━━━━━ MATERIAL FOR THIS EXERCISE
/-- The next free value's number, taken from the counter. Log: 5 (DESIGN CHOICE). -/
def State.takeFree (s : State) : Nat × State :=
  (s.work.free, { s with work := { s.work with free := s.work.free + 1 } })

/-- Whether the device writes nothing more to host memory (R613, R616, R668): it is not powered up, it is asleep, or a
fatal device error has occurred. -/
def State.mute (s : State) : Bool := s.ras.fatal || !s.pwr.pwrOk || s.clk.asleep

/-- Whether the device is silent toward a function: it is mute, or a forced instance reset is in progress (R436 step 1). -/
def State.silent (s : State) (f : Nat) : Bool := s.mute || (f ≠ 0 && (s.fn f).state = .resetting)

/-- An MSI-X message for a vector of a function, or its pending bit while it is masked (R373).
Log: 21 (PRESUMED), 104 (DESIGN CHOICE). -/
def State.sendMsi (s : State) (f vec : Nat) : State :=
  if s.silent f then s
  else
    let F := s.fn f
    let v := F.msix.get { addr := 0, data := 0, masked := true, pending := false } vec
    if v.masked then s.setFn f { F with msix := F.msix.set vec { v with pending := true } }
    else { s with host := { s.host with msis := s.host.msis ++ [{ fn := f, vec, after := s.host.writes.length }] } }

/-- Entries of an event queue not yet consumed (R362). -/
def EventQueue.used (q : EventQueue) : Nat := (q.next + 2 ^ q.log2 - q.head) % 2 ^ q.log2

/-- Whether an event queue has room (R368). -/
def EventQueue.room (q : EventQueue) : Bool := q.used < 2 ^ q.log2 - 1

/-- An event entry of 64 bytes (R364). -/
def eventEntry (code seq time payload : Nat) (phase : Bool) : List Byte :=
  leBytes 64 (1 + b2n phase * 16 + code * 2 ^ 16 + (seq % 2 ^ 32) * 2 ^ 32 + (time % 2 ^ 64) * 2 ^ 64
    + (payload % 2 ^ 384) * 2 ^ 128)

/-- An event queue after one entry. -/
def EventQueue.advance (q : EventQueue) : EventQueue :=
  { q with
    next := (q.next + 1) % 2 ^ q.log2
    phase := if q.next + 1 = 2 ^ q.log2 then !q.phase else q.phase
    seq := (q.seq + 1) % 2 ^ 32 }

/-- One event entry written into the function's queue, with its interrupt (R345, R364, R373). -/
def State.writeEvent (s : State) (f : Nat) (q : EventQueue) (code payload : Nat) : State :=
  let s1 := s.writeHost f (q.base + 64 * q.next) (eventEntry code q.seq s.ns payload q.phase)
  (s1.setFn f { s1.fn f with eq := some q.advance }).sendMsi f 64

/-- An event posted to a function's queue: written, or discarded and counted when the queue is full or already
counts discarded events (R368). A function without a queue gets none. `payload` starts at byte 0x10.
Log: 104 (DESIGN CHOICE). -/
def State.post (s : State) (f code payload : Nat) : State :=
  if s.silent f then s
  else match (s.fn f).eq with
    | none => s
    | some q =>
      if q.discarded ≠ 0 || !q.room then
        s.setFn f { s.fn f with eq := some { q with discarded := q.discarded + 1 } }
      else s.writeEvent f q code payload

/-- A head word that R362 accepts for a ring of 2^log2 entries. -/
def headValid (word log2 : Nat) : Bool := word / 65536 = 0 && word < 2 ^ log2

/-- QUEUE_ERROR's payload (R365): queue, kind, and the word as read. -/
def queueErrorPayload (queue kind word : Nat) : Nat := queue + kind * 256 + (word % 2 ^ 64) * 2 ^ 64

/-- The opcode of an operation's descriptor (R358). -/
def Op.opcode (o : Op) : Nat := fld o.desc 0 8 8

/-- Request tag (R358). -/
def Op.reqTag (o : Op) : Nat := fld o.desc 4 0 32

/-- Key of an account of the Tally. -/
def acctKey (inst pond tag : Nat) : Nat := (inst * 512 + pond) * 2 ^ 32 + tag

/-- The account of an operation's tag (R32, R543). -/
def Op.acct (o : Op) : Nat := acctKey (if o.fn = 0 then 512 else o.fn - 1) o.pond o.reqTag

/-- Whether an operation counts among those in execution: from entering an engine queue until its completion
entry is written (R112). -/
def Op.inExec (o : Op) : Bool := o.phase = .queued || o.phase = .running || (o.phase = .ended && o.queuedAt ≠ 0)

/-- Whether an operation's status is still open. -/
def Op.live (o : Op) : Bool := o.phase ≠ .ended

/-- The context slot of a context, counted from 1; 0 = it holds none. -/
def State.slotOf (s : State) (c : Nat) : Nat :=
  match s.host.slots.find? (fun p => p.2.ctx = c) with
  | some p => p.1 + 1
  | none => 0

/-- Transfers of a run that outlive it (R194, R196): all but the MPUTs of a sluice, whose staged writes are
discarded. -/
def State.orphansOf (s : State) (id : Nat) : List Orphan :=
  match s.eng.runs.at? id, s.op? id with
  | some r, some o =>
    ((r.ranks.zip (List.range r.ranks.length)).map (fun x =>
      (x.1.transfers.filter (fun t => !t.landed && (o.sluice = 0 || t.kind ≠ 1))).map (fun t =>
        { op := id, fn := o.fn, slot := s.slotOf o.ctx, pond := o.pond, rank := x.2, tile := x.1.tile
          destTile := getAt 0 r.tiles t.dest, t : Orphan }))).flatten
  | _, _ => []

/-- A group's run ended: the group stays open (R249). -/
def dropRedRun (id : Nat) (g : RedGroup) : RedGroup :=
  match g.run with
  | some r => if r.op = id then { g with run := none } else g
  | none => g

/-- A push subscription without operation `id` among its waiting copies (R503). -/
def PushIn.forget (id : Nat) (x : PushIn) : PushIn := { x with waiting := x.waiting.filter (fun w => w.1 ≠ id) }

/-- What the engines and subscriptions hold for an operation, dropped: it leaves its tiles and engines (R31), and the
scoreboard no longer waits for its fills (R92, R105). -/
def State.dropRun (s0 : State) (id : Nat) : State :=
  let subs : Tab PushIn := (s0.fab.pushIn.filterV (fun x => id = 0 || x.op ≠ id)).map (fun p => (p.1, p.2.forget id))
  let s : State := { s0 with fab := { s0.fab with pushIn := subs } }
  State.refreshBoard { s with eng := { s.eng with
      mills := s.eng.mills.erase id
      runs := s.eng.runs.erase id
      orphans := s.eng.orphans ++ s.orphansOf id
      groups := s.eng.groups.map (fun p => (p.1, dropRedRun id p.2)) } }

/-- Other devices that hold members of a group (R240). -/
def State.otherDevices (s : State) (g : RedGroup) : List Nat :=
  ((g.members.map (·.dev)).eraseDups).filter (fun d => d ≠ s.fab.devId && d ≠ 0xFFFF)

/-- The cancels a reduction run of operation `id`, in progress or queued, sends when it ends other than by SUCCESS (R249). -/
def State.redCancels (s : State) (id : Nat) : State :=
  match s.op? id with
  | none => s
  | some o =>
    if o.opcode ≠ 0x41 || !(o.phase = .queued || o.phase = .running) then s
    else s.eng.groups.foldl (fun s p =>
      if p.2.fn = o.fn && p.2.gid = fld o.desc 0x20 0 64 && p.2.mere ≠ 0 then
        (s.otherDevices p.2).foldl (fun s d => s.send
          { kind := .redCancel, dst := d, mere := p.2.mere, id := p.2.gid, args := [fld o.desc 0x28 0 32], data := [] }) s
      else s) s

/-- The operation ends with a status and detail, and leaves its engine. -/
def State.endOp (s : State) (id status detail : Nat) : State :=
  match s.op? id with
  | none => s
  | some o =>
    if o.phase = .ended then s
    else
      let s1 := if status = Status.success then s else s.redCancels id
      (s1.modOp id (fun o => { o with phase := .ended, status, detail, awaitsRegrow := false })).dropRun id

/-- The detail of SLUICE_ABORTED (R275). -/
def abortDetail (reason origin : Nat) : Nat := reason + origin * 256

/-- `endOp` for each of a list of operations. -/
def State.endOps (s : State) (ids : List Nat) (status detail : Nat) : State :=
  ids.foldl (fun s i => s.endOp i status detail) s

/-- Numbers of the live operations that satisfy `q`. -/
def State.liveOps (s : State) (q : Op → Bool) : List Nat :=
  (s.work.ops.filter (fun p => p.2.live && q p.2)).map (·.1)

/-- What the abort of a cross-device sluice tells the others: an abort vote to the coordinator (R279), or the
coordinator's decision to every participant (R280). -/
def State.abortNotice (s : State) (e : Sluice) (reason origin : Nat) : State :=
  if e.mere = 0 then s
  else if e.participant then
    if e.state = .prepared then s
    else s.send { kind := .sluiceVote, dst := e.coord, mere := e.mere, id := e.id,
                  args := [0, reason, if origin = 0xFFFF then s.fab.devId else origin], data := [] }
  else
    (e.parts.filter (· ≠ s.fab.devId)).foldl (fun s d =>
      s.send { kind := .sluiceDecision, dst := d, mere := e.mere, id := e.id,
               args := [0, reason, if origin = 0xFFFF then s.fab.devId else origin], data := [] }) s

/-- The abort of a sluice before its commit point (R274, R275): every operation of it that has not ended completes
with SLUICE_ABORTED, the pending commit too, the SLUICE_ABORT with SUCCESS; what it staged is discarded. -/
def State.abortSluiceWith (s : State) (tell : Bool) (k reason origin : Nat) : State :=
  match s.work.sluices.at? k with
  | none => s
  | some e =>
    if e.state = .committed || e.state = .aborting then s
    else
      let s1 := if tell then s.abortNotice e reason origin else s
      let s2 := s1.modSluice k (fun e =>
        { e with state := .aborting, reason, origin, staged := [], spilled := [], guards := [], recorded := [] })
      let s3 := s2.endOps (s2.liveOps (fun o => o.sluice = k)) Status.sluiceAborted (abortDetail reason origin)
      let s4 := s3.endOp e.commitOp Status.sluiceAborted (abortDetail reason origin)
      s4.endOps e.abortOps Status.success 0

/-- An abort that begins on this device. -/
def State.abortSluice (s : State) (k reason origin : Nat) : State := s.abortSluiceWith true k reason origin

/-- Statuses that mark the context lost (R392, R448). -/
def losesContext (status : Nat) : Bool :=
  status = Status.translationFault || status = Status.memoryError || status = Status.hostAccessError

/-- The abort reason an operation's status gives its sluice (R256, R277, R287). -/
def reasonOf (status : Nat) : Nat :=
  if status = Status.quernOverflow then Reason.quernOverflow
  else if status = Status.tileFault || status = Status.meshFault || status = Status.resourceLost then Reason.fault
  else if status = Status.cancelled then Reason.quiesce
  else Reason.opFailed

/-- Sluices aborted for the operations of a list that belong to one (R256, R388), or that were its commit and have
ended without it. Log: 18 (DEDUCED). -/
def State.abortSluicesOf (s : State) (ids : List Nat) (reason : Nat) : State :=
  let s1 := ids.foldl (fun s i => match s.op? i with
    | some o => if o.sluice = 0 then s else s.abortSluice o.sluice reason 0xFFFF
    | none => s) s
  (s1.work.sluices.filter (fun p => p.2.state = .closing && ids.contains p.2.commitOp)).foldl
    (fun s p => s.abortSluice p.1 reason 0xFFFF) s1

/-- The sluices a lost context opened, aborted (R388): those OPEN, CLOSING or HOLDING. -/
def State.abortOpened (s : State) (c : Nat) : State :=
  (s.work.sluices.filter (fun p => p.2.opener = c
      && (p.2.state = .open_ || p.2.state = .closing || p.2.state = .holding))).foldl
    (fun s p => s.abortSluice p.1 Reason.opFailed 0xFFFF) s

/-- A context marked lost by operation `id` (0 = none): its fetched work that has not started in an engine completes
with CONTEXT_LOST, and its sluices abort (R386, R388). A context already lost is left as it is (R387). A reduction
run of the context ends even when it has started (R388). -/
def State.markLost (s : State) (c id : Nat) : State :=
  match s.host.ctxs.at? c with
  | none => s
  | some x =>
    if x.lost then s
    else
      let s1 := s.modCtx c (fun x => { x with lost := true, lossOp := id })
      let ids := s1.liveOps (fun o => o.ctx = c && (o.phase = .fetched || o.phase = .queued || o.opcode = 0x41))
      let s2 := s1.endOps ids Status.contextLost 0
      (s2.abortSluicesOf ids Reason.opFailed).abortOpened c

/-- CONTEXT_LOST's payload (R365). -/
def contextLostPayload (c status : Nat) : Nat := c % 16384 + status * 65536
━━━━━━━━━━
TASK DETAILS = Search the listing for the word "started" and return each line that holds it.

YOUR RESPONSE =
/-- A context marked lost by operation `id` (0 = none): its fetched work that has not started in an engine completes
run of the context ends even when it has started (R388). -/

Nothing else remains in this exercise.